_Problem to work on_
Within the entries below, the lines from the one with "(30 R54). -/" through the one with "R54, 90 C7). -/" are to be set down exactly, both ends kept.

Top of Data for review

-- ==== Sys2Proof/Laws/Host.lean ====
section
/-! SUPPORT. What the host's actions can do, said once, and what the assembler's tokens can give. -/

namespace Sys2Proof.Machine

/-- Pre-validation finds nothing exactly when every word is legal. -/
theorem firstIllegal_eq_none {words : List CommandWord} :
    firstIllegal words = none ↔ ∀ c ∈ words, legal c = true := by
  simp [firstIllegal]

/-- Everything a start can do: nothing while running; else run a batch of legal words, or reject it. -/
theorem hostStart_cases (s : State) :
    (s.run = .running ∧ hostStart s = s) ∨
    (s.run ≠ .running ∧ (∀ c ∈ s.cmd, legal c = true) ∧ hostStart s = { s.clearRun with run := .running }) ∨
    (s.run ≠ .running ∧ ∃ i, firstIllegal s.cmd = some i ∧ hostStart s = s.clearRun.raise .illegalCmd i) := by
  unfold hostStart
  by_cases hr : s.run = .running
  · exact .inl ⟨hr, if_pos hr⟩
  · rw [if_neg hr]
    cases hf : firstIllegal s.cmd with
    | none => exact .inr (.inl ⟨hr, firstIllegal_eq_none.mp hf, rfl⟩)
    | some i => exact .inr (.inr ⟨hr, i, rfl, rfl⟩)

/-- Everything a buffer load can do: nothing, while running or when too long, or replace the buffer. -/
theorem hostLoadBuffer_cases (bytes : List Byte) (s : State) :
    hostLoadBuffer bytes s = s ∨
    (s.run ≠ .running ∧ s.cfg.cap.fits bytes.length = true ∧
      hostLoadBuffer bytes s = { s with mem := Memory.ofBytes 0 bytes, len := bytes.length }) := by
  unfold hostLoadBuffer
  by_cases hr : s.run = .running
  · exact .inl (if_pos hr)
  · rw [if_neg hr]
    by_cases hf : s.cfg.cap.fits bytes.length = true
    · exact .inr ⟨hr, hf, if_pos hf⟩
    · exact .inl (if_neg hf)

/-- Everything a batch load can do: nothing, while running or when too long, or replace the batch. -/
theorem hostLoadBatch_cases (words : List CommandWord) (s : State) :
    hostLoadBatch words s = s ∨
    (s.run ≠ .running ∧ s.cfg.qcap.fits words.length = true ∧ hostLoadBatch words s = { s with cmd := words }) := by
  unfold hostLoadBatch
  by_cases hr : s.run = .running
  · exact .inl (if_pos hr)
  · rw [if_neg hr]
    by_cases hf : s.cfg.qcap.fits words.length = true
    · exact .inr ⟨hr, hf, if_pos hf⟩
    · exact .inl (if_neg hf)

/-- What fits a capacity fits with fewer entries too. -/
theorem fits_mono {c : Capacity} {m n : Nat} (h : m ≤ n) (hn : c.fits n = true) : c.fits m = true := by
  cases c with
  | infinite => rfl
  | finite k _ =>
    simp only [Capacity.fits, decide_eq_true_eq] at *
    omega

/-- `MemWrite` changes the cells and nothing else. -/
theorem memWriteFirst_eq (s : State) (addr n v k : Nat) :
    s.memWriteFirst addr n v k = { s with mem := (s.memWriteFirst addr n v k).mem } := by
  induction k with
  | zero => rfl
  | succ k ih =>
    rw [State.memWriteFirst]
    conv_lhs => rw [ih]

/-- A `type` token names a legal type. -/
theorem typeToken_legal {t : Token} {ty : FieldType} (h : typeToken t = some ty) : ty.legal = true := by
  cases t with
  | nil => cases h
  | cons c digits =>
    simp only [typeToken] at h
    split at h
    · split at h
      · next hl =>
        cases h
        exact hl
      · cases h
    · cases h

end Sys2Proof.Machine
end

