-- ==== Sys2Proof/Tests/Slice0.lean ====
section
/-! SUPPORT. Tests: the well-formedness smoke test, words and vectors of 95_test_vectors.md (every expected value is the
spec's), and for each statement with hypotheses a witness that meets them. -/

-- The tests are kernel evaluations; elaborated side by side they ask for more threads than a check of the package has.
set_option Elab.async false

namespace Sys2Proof.Tests

open Sys2Proof Sys2Proof.Machine

/-! ### Helpers -/

/-- A BFU after reset with a buffer loaded. -/
def withBuffer (bytes : List Byte) : State :=
  { State.reset with mem := Memory.ofBytes 0 bytes, len := bytes.length }

/-- The buffer `A5 3C F0` of tables X, W and I. -/
def bufX : State := withBuffer [0xA5, 0x3C, 0xF0]

/-- The same BFU with `CAP = n` bytes. -/
def withCap (n : Nat) (h : 1 ≤ n) (s : State) : State := { s with cfg := { s.cfg with cap := .finite n h } }

/-- The four zero bytes of W16 and P6, with `CAP = 4`. -/
def bufFull : State := withCap 4 (by decide) (withBuffer [0, 0, 0, 0])

/-- The same BFU running a batch. -/
def running (words : List CommandWord) (s : State) : State := { s with cmd := words, run := .running }

/-- The next state of an outcome, if it is one. -/
def nextOf (o : Host.Outcome State Fault Refusal) : Option State :=
  match o with
  | .next t => some t
  | .fault _ => none
  | .refused _ => none

/-- What a vector shows of an instruction: the packed records, the buffer and the policy afterwards. -/
def shows (o : Host.Outcome State Fault Refusal) : Option (List (BitVec 67) × List Byte × Policy) :=
  (nextOf o).map (fun t => (t.res.map ResultRecord.pack, t.bufferBytes, t.policy))

/-- The buffer after a field write, if it raised no fault. -/
def bytesAfter (r : Except FaultCause WriteOutput) : Option (List Byte) :=
  match r with
  | .ok o => some o.state.bufferBytes
  | .error _ => none

/-- Whether a field write wrote, if it raised no fault. -/
def wroteOf (r : Except FaultCause WriteOutput) : Option Bool :=
  match r with
  | .ok o => some o.wrote
  | .error _ => none

/-- A 64-bit port value. -/
def port (v : Int) : Value := BitVec.ofInt 64 v

def u (w : Nat) : FieldType := { sign := .unsigned, width := w }
def i (w : Nat) : FieldType := { sign := .signed, width := w }

/-! ### Well-formedness: an ill-formed term for each check -/

/-- `u0` and `i0`: the width is at least 1 (30 R54). -/
theorem test_width_zero_is_ill_formed :
    (Instr.get (u 0) (.absolute 0)).wellFormed = false ∧ (Instr.set (i 0) (.absolute 0) 0).wellFormed = false := by
  decide

/-- `u64` and `i65`: the width is at most 63 or 64 (30 R54, 90 C7). -/
theorem test_width_over_is_ill_formed :
    (Instr.get (u 64) (.absolute 0)).wellFormed = false ∧ (Instr.incrby (i 65) (.element 0) 0).wellFormed = false := by
  decide

/-- `u63` and `i64` are legal, and so is every OVERFLOW. -/
theorem test_widest_are_well_formed :
    (Instr.get (u 63) (.absolute 0)).wellFormed = true ∧ (Instr.set (i 64) (.absolute 0) 0).wellFormed = true ∧
      (Instr.overflow .fail).wellFormed = true := by
  decide

/-! ### Decoding: words of table E and of 30 R67, written from 30 R51 -/

theorem test_decode_get :
    decodeTableWord 160 0x1001000000000000000000000000000000000000 = some (.get (u 1) (.absolute 0)) ∧
    decodeTableWord 160 0x1340000000000000000000030000000000000000 = some (.get (i 64) (.element 3)) ∧
    decodeTableWord 160 0x103F0000FFFFFFFFFFFFFFFF0000000000000000 =
      some (.get (u 63) (.absolute 18446744073709551615)) ∧
    decodeTableWord 160 0x1018000000000000000000000000000000000000 = some (.get (u 24) (.absolute 0)) := by
  decide +kernel

theorem test_decode_set :
    decodeTableWord 160 0x2208000000000000000000010000000000000027 = some (.set (u 8) (.element 1) 39) ∧
    decodeTableWord 160 0x2140000000000000000000008000000000000000 =
      some (.set (i 64) (.absolute 0) (port (-9223372036854775808))) ∧
    decodeTableWord 160 0x200500000000000000000007000000000000001F = some (.set (u 5) (.absolute 7) 31) := by
  decide +kernel

theorem test_decode_incrby :
    decodeTableWord 160 0x310500000000000000000006FFFFFFFFFFFFFFFF =
      some (.incrby (i 5) (.absolute 6) (port (-1))) ∧
    decodeTableWord 160 0x323F000000000000000000007FFFFFFFFFFFFFFF =
      some (.incrby (u 63) (.element 0) 9223372036854775807) ∧
    decodeTableWord 160 0x330800000000000000000002FFFFFFFFFFFFFF80 =
      some (.incrby (i 8) (.element 2) (port (-128))) := by
  decide +kernel

theorem test_decode_overflow :
    decodeTableWord 160 0x4000000000000000000000000000000000000000 = some (.overflow .wrap) ∧
    decodeTableWord 160 0x4000010000000000000000000000000000000000 = some (.overflow .saturate) ∧
    decodeTableWord 160 0x4000020000000000000000000000000000000000 = some (.overflow .fail) := by
  decide +kernel

/-- Table L: each illegal word is refused, by name. -/
theorem test_illegal_words_by_name :
    decode 0x0000000000000000000000000000000000000000 = .error .unknownOp ∧
    decode 0x5008000000000000000000000000000000000000 = .error .unknownOp ∧
    decode 0xF008000000000000000000000000000000000000 = .error .unknownOp ∧
    decode 0x1000000000000000000000000000000000000000 = .error .illegalWidth ∧
    decode 0x1041000000000000000000000000000000000000 = .error .illegalWidth ∧
    decode 0x1141000000000000000000000000000000000000 = .error .illegalWidth ∧
    decode 0x1040000000000000000000000000000000000000 = .error .illegalWidth ∧
    decode 0x1008000000000000000000000000000000000001 = .error .operandNotZero ∧
    decode 0x1008010000000000000000000000000000000000 = .error .policyNotZero ∧
    decode 0x1408000000000000000000000000000000000000 = .error .reservedNotZero ∧
    decode 0x1808000000000000000000000000000000000000 = .error .reservedNotZero ∧
    decode 0x1008000100000000000000000000000000000000 = .error .reservedNotZero := by
  decide +kernel

/-- Table L, its second half. -/
theorem test_illegal_words_of_set_incrby_overflow :
    decode 0x2208020000000000000000000000000000000027 = .error .policyNotZero ∧
    decode 0x30FF000000000000000000000000000000000001 = .error .illegalWidth ∧
    decode 0x4000030000000000000000000000000000000000 = .error .illegalPolicy ∧
    decode 0x4008010000000000000000000000000000000000 = .error .unusedNotZero ∧
    decode 0x4100010000000000000000000000000000000000 = .error .unusedNotZero ∧
    decode 0x4200010000000000000000000000000000000000 = .error .unusedNotZero ∧
    decode 0x4000010000000000000000010000000000000000 = .error .unusedNotZero ∧
    decode 0x4000010000000000000000000000000000000001 = .error .unusedNotZero := by
  decide +kernel

/-! ### Units -/

/-- Table A. -/
theorem test_effective_address :
    effectiveAddress (u 8) (.element 2) = 16 ∧ effectiveAddress (i 5) (.absolute 6) = 6 ∧
    effectiveAddress (i 64) (.element 18446744073709551615) = 1180591620717411303360 := by
  decide +kernel

/-- Table X, `A5 3C F0`: a byte boundary, the end of the buffer, the guard, a window of 9 bytes. -/
theorem test_field_read :
    extract bufX 4 8 = 0x53 ∧ fieldRead bufX 0 (i 8) = -91 ∧ fieldRead bufX 12 (i 12) = -784 ∧
    fieldRead bufX 16 (i 12) = -256 ∧ fieldRead bufX 25 (u 8) = 0 ∧
    fieldRead bufX 7 (i 64) = -7027867218511659008 ∧ extractBarrel bufX 7 64 = 0x9E78000000000000 := by
  decide +kernel

/-- Table W: W3, W5, W9, W14 and W15. -/
theorem test_field_write :
    bytesAfter (fieldWrite bufX 7 2 1) = some [0xA4, 0xBC, 0xF0] ∧
    bytesAfter (fieldWrite bufX 20 8 0xAB) = some [0xA5, 0x3C, 0xFA, 0xB0] ∧
    bytesAfter (fieldWrite bufX 25 8 0xFF) = some [0xA5, 0x3C, 0xF0] ∧
    bytesAfter (fieldWrite (withBuffer [0xFF]) 5 5 0x15) = some [0xFD, 0x40] ∧
    bytesAfter (fieldWrite (withBuffer [0xFF, 0xFF]) 6 5 (-16)) = some [0xFE, 0x1F] := by
  decide +kernel

/-- 40 R74, whether it wrote: in place and at `off = 8*LEN` yes, past it no, in an empty buffer at 0 yes and at 1 no; with
CAPACITY there is no output. -/
theorem test_field_write_wrote :
    wroteOf (fieldWrite bufX 7 2 1) = some true ∧ wroteOf (fieldWrite bufX 24 8 1) = some true ∧
    wroteOf (fieldWrite bufX 25 8 0xFF) = some false ∧ wroteOf (fieldWrite (withBuffer []) 0 1 1) = some true ∧
    wroteOf (fieldWrite (withBuffer []) 1 1 1) = some false ∧ wroteOf (fieldWrite bufFull 24 16 0x0701) = none := by
  decide +kernel

/-- Table W by the merge form: W4, W7, W8. -/
theorem test_field_write_merge :
    bytesAfter (fieldWriteMerge bufX 3 13 (-1)) = some [0xBF, 0xFF, 0xF0] ∧
    bytesAfter (fieldWriteMerge bufX 24 64 (-2)) =
      some [0xA5, 0x3C, 0xF0, 0xFF, 0xFF, 0xFF, 0xFF, 0xFF, 0xFF, 0xFF, 0xFE] ∧
    bytesAfter (fieldWriteMerge bufX 23 64 0x8000000000000001) =
      some [0xA5, 0x3C, 0xF1, 0, 0, 0, 0, 0, 0, 0, 2] := by
  decide +kernel

/-- W16: CAPACITY. -/
theorem test_field_write_capacity : bytesAfter (fieldWrite bufFull 24 16 0x0701) = none := by decide +kernel

/-- Table AR, unsigned. -/
theorem test_compute_unsigned :
    compute (u 8) .wrap 200 100 = (44, .overflow) ∧ compute (u 8) .saturate 200 100 = (255, .overflow) ∧
    compute (u 8) .fail 0 (port (-1)) = (255, .underflow) ∧ compute (u 8) .saturate 0 (port (-1)) = (0, .underflow) ∧
    compute (u 8) .wrap 200 (port (-200)) = (0, .none) ∧
    compute (u 63) .wrap 9223372036854775807 (port (-9223372036854775808)) = (9223372036854775807, .underflow) := by
  decide +kernel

Bottom of Data for review

_Written response_
/-- `u0` and `i0`: the width is at least 1 (30 R54). -/
theorem test_width_zero_is_ill_formed :
    (Instr.get (u 0) (.absolute 0)).wellFormed = false ∧ (Instr.set (i 0) (.absolute 0) 0).wellFormed = false := by
  decide

/-- `u64` and `i65`: the width is at most 63 or 64 (30 R54, 90 C7). -/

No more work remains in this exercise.